The Chamberlain Bridge was dedicated on September 25, 1925. It consisted of four spans of 336-feet each. The truss sections were made of steel and were riveted together.
The Chamberlain Bridge was very narrow. It was suitable for two cars from the 1920s to meet, but it was grossly inadequate for 1950s era truck traffic. In addition, the Fort Randall Dam project was in the works. That dam would cause the water level of Chamberlain to raise considerably. The 1925 bridge would have only a very low clearance for navigation traffic. The net result is that the bridge needed to be replaced to accommodate more traffic and take into account the higher traffic level.
While a new bridge was needed at Chamberlain, there was no money for a wholesale replacement. As a result, a plan was devised to relocate the existing bridge at a new spot in the river, and add a parallel twin span. The new bridge would be located just downstream of the old bridge, and be oriented more east and west than the old bridge. At the same time, the bridge at Wheeler was being flooded out by the Gavins Point Dam. The plan that evolved was to use the four bridge sections from Chamberlain bridge to create the eastern two sections of both the north and south spans of the new bridge. These sections were each 336 feet. Then the five 256-foot sections of the Wheeler Bridge would be floated up stream and be used as three sections on the north span and two sections on the south span. One additional 256-foot section was built new to complete the project. The newly rebuilt and relocated Chamberlain Bridge opened up on December 7, 1953.

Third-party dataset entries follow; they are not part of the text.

/-- Section 8 row 1: group 2 permits a user load and prohibits a user store; its instruction half with groups that permit a
supervisor fetch and prohibit a user fetch. -/
theorem witness_ReloadTranslates_level2 :
    let s := { state8 with
      sr := ⟨.user, true, true, 0, false, false⟩
      immu := { zeroMmu (⟨false, false⟩ : IProt) with ptbp := 0x40, pr := unpackIpr Layout.default.ipr 0x4 } }
    let e := pageEa s.cfg.eaBits 0x12345678
    let cid := seenCid s.cfg s.sr.cid
    s.cfg.wf = true ∧ s.sr.dme = true ∧ s.sr.ime = true ∧ s.cfg.d.hwReload = true ∧ s.cfg.i.hwReload = true ∧
    s.cfg.d.ways ≠ 0 ∧ s.cfg.i.ways ≠ 0 ∧
    NoWay s.cfg .d s.dmmu cid e ∧ NoAtb s.cfg .d s.dmmu cid e ∧ NoWay s.cfg .i s.immu cid e ∧
    NoAtb s.cfg .i s.immu cid e ∧
    search s.cfg s.mem s.dmmu.ptbp cid e =
      .found ⟨⟨false, true, false, false⟩, false, false, 2, true, 0xABC⟩ .l2 0x12688 ∧
    search s.cfg s.mem s.immu.ptbp cid e =
      .found ⟨⟨false, true, false, false⟩, false, false, 2, true, 0xABC⟩ .l2 0x12688 ∧
    dPermits false s.sr.mode (groupGet s.dmmu.pr 2) = true ∧ dPermits true s.sr.mode (groupGet s.dmmu.pr 2) = false ∧
    iPermits .supervisor (groupGet s.immu.pr 2) = true ∧ iPermits .user (groupGet s.immu.pr 2) = false := by
  unfold NoWay NoAtb
  decide +kernel

/-- Section 8.3: a level 1 page of group 3; and a level 0 page of a 64-bit machine. -/
theorem witness_ReloadTranslates_upper :
    (let s := { state8 with mem := physWrite32 cfg8 [] 0x10100 0x6002C4 }
     let e := pageEa s.cfg.eaBits 0x40123456
     let cid := seenCid s.cfg s.sr.cid
     s.sr.dme = true ∧ HasPlace s.cfg.d .l1 ∧ NoWay s.cfg .d s.dmmu cid e ∧ NoAtb s.cfg .d s.dmmu cid e ∧
     search s.cfg s.mem s.dmmu.ptbp cid e =
       .found ⟨⟨false, false, true, false⟩, false, false, 3, true, 0x1800⟩ .l1 0x10100) ∧
    (let s := { state8 with
       cfg := { cfg8 with eaBits := .ea64, d.atbEntries := 4 }, mem := physWrite32 cfg8 [] 0x10004 0x280 }
     let e := pageEa s.cfg.eaBits 0x812345678
     let cid := seenCid s.cfg s.sr.cid
     s.sr.dme = true ∧ HasPlace s.cfg.d .l0 ∧ NoWay s.cfg .d s.dmmu cid e ∧ NoAtb s.cfg .d s.dmmu cid e ∧
     search s.cfg s.mem s.dmmu.ptbp cid e =
       .found ⟨⟨false, false, false, false⟩, false, false, 2, true, 0⟩ .l0 0x10004) := by
  unfold NoWay NoAtb HasPlace
  decide +kernel

/-- The reload agent's own step: software reload, no PTE, a page, a page without a place, and a search without a meaning. -/
theorem witness_ReloadTranslates_agent :
    cfg5.d.hwReload = false ∧ cfg5.i.hwReload = false ∧ state8.cfg.wf = true ∧ state8.cfg.d.hwReload = true ∧
    search cfg8 state8.mem state8.dmmu.ptbp (seenCid cfg8 0) (pageEa cfg8.eaBits 0x13000000) = .noPte ∧
    search cfg8 state8.mem state8.dmmu.ptbp (seenCid cfg8 0) (pageEa cfg8.eaBits 0x12345678) =
      .found ⟨⟨false, true, false, false⟩, false, false, 2, true, 0xABC⟩ .l2 0x12688 ∧
    HasPlace cfg8.d .l2 ∧ ¬HasPlace { cfg8.d with ways := 0 } .l2 ∧
    search cfg8 (physWrite32 cfg8 (physWrite32 cfg8 [] 0x10048 0x2440) 0x12688 0x2440) 0x40 0 0x12345678 =
      .stop .malformedTable := by
  unfold HasPlace
  decide +kernel

theorem witness_OtherContextsNeverMatch :
    (∀ y n, ((state5 .supervisor 4).dmmu.entry y n).mr.v = true →
      ((state5 .supervisor 4).dmmu.entry y n).mr.cid ≠ 4) ∧
    (∃ y n, ((state5 .supervisor 4).dmmu.entry y n).mr.v = true) ∧
    ∀ i, (fileGet (state5 .supervisor 4).dmmu.atb i).mr.v = true →
      (fileGet (state5 .supervisor 4).dmmu.atb i).mr.cid ≠ 4 := by
  refine ⟨fun y n => ?_, ⟨0, 34, by decide +kernel⟩, by decide +kernel⟩
  rw [state5, withDtlb, entry_setEntry]
  split
  · intro _
    decide +kernel
  · simp [running, small, zeroMmu, Mmu.entry]

/-- Outside and inside a delay slot. -/
theorem witness_ExceptionEntrySavesState :
    (small cfg5).delaySlot = none ∧ { small cfg5 with delaySlot := some ⟨0, 0x100⟩ }.delaySlot = some ⟨0, 0x100⟩ :=
  ⟨rfl, rfl⟩

/-- Outside a delay slot, and in that of a jump at 0x100. -/
theorem witness_ReturnRestarts :
    ((small cfg5).delaySlot = none ∧ FitsEa (small cfg5).cfg (small cfg5).pc) ∧
    { small cfg5 with delaySlot := some ⟨0x100, 0x200⟩ }.delaySlot = some ⟨0x100, 0x200⟩ ∧ FitsEa cfg5 0x100 :=
  ⟨⟨rfl, (small_inv (c := cfg5) (by decide +kernel)).pc⟩, rfl, by unfold FitsEa; decide⟩

/-- A fetch that raises, and one that goes through. -/
theorem witness_FetchComesFirst :
    (∃ t, fetchInsn { running cfg5 .supervisor 0 with inbox := [] } = .trap t) ∧
    ∃ b u, fetchInsn { small cfg5 with inbox := [] } = .ok b u :=
  ⟨exists_trap (by decide +kernel), _, _, rfl⟩

/-- The data MMU is on and the instruction MMU off. -/
def dataOn : State := { small cfg5 with sr := ⟨.supervisor, true, false, 0, false, false⟩ }

/-- The state after its fetch. -/
def fetched : State :=
  match fetchInsn { dataOn with inbox := [] } with
  | .ok _ u => u
  | _ => dataOn

/-- Where the first address of an access raises, the access does, whichever parts are translated. -/
theorem accessParts_trap {store : Bool} {ea : Ea} {n : Nat} {s t : State} (hn : inOnePage ea (n + 1) = false)
    (h : dTranslate store ea (countDraw s) = .trap t) : translateAccess store ea (n + 1) s = .trap t := by
  simp only [translateAccess, hn, Bool.false_eq_true, if_false, accessParts, pageParts]
  split <;> simp [translateParts, h]

/-- With the data MMU off every part of an access is translated. -/
theorem translateParts_off (store : Bool) (l : List (Ea × Nat)) {s : State} (h : s.sr.dme = false) :
    ∃ parts w, translateParts store l s = .ok parts w := by
  induction l generalizing s with
  | nil => exact ⟨_, _, rfl⟩
  | cons q l ih =>
    obtain ⟨parts, w, hw⟩ := ih (s := countDraw s) h
    simp [translateParts, dTranslate, h, untranslated, hw]

/-- An access in one page, and one across pages. -/
theorem witness_FailedAccessLeavesMemory :
    fetchInsn { dataOn with inbox := [] } = .ok [0, 0, 0, 0] fetched ∧ inOnePage 0x1FFF 1 = true ∧
      (∃ t, dTranslate false 0x1FFF fetched = .trap t) ∧ inOnePage 0x1FFC [1, 2, 3, (4 : Byte)].length = true ∧
      (∃ t, dTranslate true 0x1FFC fetched = .trap t) ∧
      (∃ t, translateAccess false 0x1FFF (1 + 1) fetched = .trap t) ∧
      ∃ t, translateAccess true 0x1FFE [1, 2, 3, (4 : Byte)].length fetched = .trap t := by
  refine ⟨rfl, by decide, exists_trap (by decide +kernel), by decide, exists_trap (by decide +kernel), ?_, ?_⟩
  · obtain ⟨t, ht⟩ := exists_trap (o := dTranslate false 0x1FFF (countDraw fetched)) (by decide +kernel)
    exact ⟨t, accessParts_trap (by decide) ht⟩
  · obtain ⟨t, ht⟩ := exists_trap (o := dTranslate true 0x1FFE (countDraw fetched)) (by decide +kernel)
    exact ⟨t, accessParts_trap (n := 3) (by decide) ht⟩

/-- A store in one page, and one across pages. -/
theorem witness_StoreWritesItsBytes :
    (small cfg5).Inv ∧ 13 ≤ (small cfg5).cfg.paBits ∧
    ∃ b u, fetchInsn { small cfg5 with inbox := [] } = .ok b u ∧
      inOnePage 0x1FFC [1, 2, 3, (4 : Byte)].length = true ∧
      (∃ pa at' w, dTranslate true 0x1FFC u = .ok (pa, at') w) ∧
      ∃ parts w, translateAccess true 0x1FFE [1, 2, 3, (4 : Byte)].length u = .ok parts w :=
  ⟨small_inv (by decide +kernel), by decide, _, _, rfl, by decide, ⟨_, _, _, rfl⟩, translateParts_off _ _ rfl⟩

/-- A load in one page, and one across pages. -/
theorem witness_LoadDeliversBytes :
    ∃ b u, fetchInsn { small cfg5 with inbox := [] } = .ok b u ∧ inOnePage 0x1FFC 4 = true ∧
      (∃ pa at' w, dTranslate false 0x1FFC u = .ok (pa, at') w) ∧
      ∃ parts w, translateAccess false 0x1FFE 4 u = .ok parts w :=
  ⟨_, _, rfl, by decide, ⟨_, _, _, rfl⟩, translateParts_off _ _ rfl⟩

theorem witness_TlbsNotCoherent :
    (∃ t, step { small cfg5 with inbox := [.foreignWrite 0x10 [1]] } = .next t) ∧
    (∃ t, step { small cfg8 with inbox := [.historyWrite .d 0] } = .next t) ∧
    cfg5.wf = true ∧ cfg5.d.hwReload = false ∧ cfg5.i.hwReload = false ∧
    ∃ t, step { small cfg5 with inbox := [.store 0x1FFC [1, 2, 3, 4]] } = .next t :=
  ⟨⟨_, rfl⟩, ⟨_, rfl⟩, by decide +kernel, rfl, rfl, _, rfl⟩

/-- Updates of the PTE at 0x12688 are owed in each half, of A alone, of D alone and of both; no entry is valid any more. -/
def owing (word : Word) : State :=
  let owed : List HistOwed := [⟨0x12688, true, false⟩, ⟨0x12688, false, true⟩, ⟨0x12688, true, true⟩]
  { small cfg8 with
    mem := physWrite32 cfg8 [] 0x12688 word
    dmmu := { zeroMmu ⟨false, false, false, false⟩ with owed := owed }
    immu := { zeroMmu ⟨false, false⟩ with owed := owed } }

To keep traffic moving while the Chamberlain Bridge was being rebuilt, the highway department borrowed and installed a WW-II era Bailey Bridge across the Missouri River. The very day that the newly rebuilt bridge opened, an unseasonable flood caused the Missouri River to rise. The flooded river washed out the temporary Bailey Bridge.
The Interstate Highway Act established that I-90 would pass through the south side of Chamberlain. The US-16 bridge did not meet interstate highway standards, and it would have required interstate traffic to pass though downtown Chamberlain, both of which were unacceptable to the Federal Highway Commission. As a result, a new I-90 bridge was built in Chamberlain in 1974. The US-16 bridge remained in place for local traffic. US-16 was decommissioned as a US highway in 1979, so the bridge now carries SD-248 and the I-90 Business Loop.
The Chamberlain-Oacoma Bridge is slated to get a major face-lift in 2008. Meanwhile, the five main piers from the original Chamberlain Bridge are still visible sticking up out of the Missouri River water some 600 feet up stream of the Chamberlain-Oacoma Bridge. Two of those piers are visible in the photo above, and all five are included in the photo at the bottom of this page.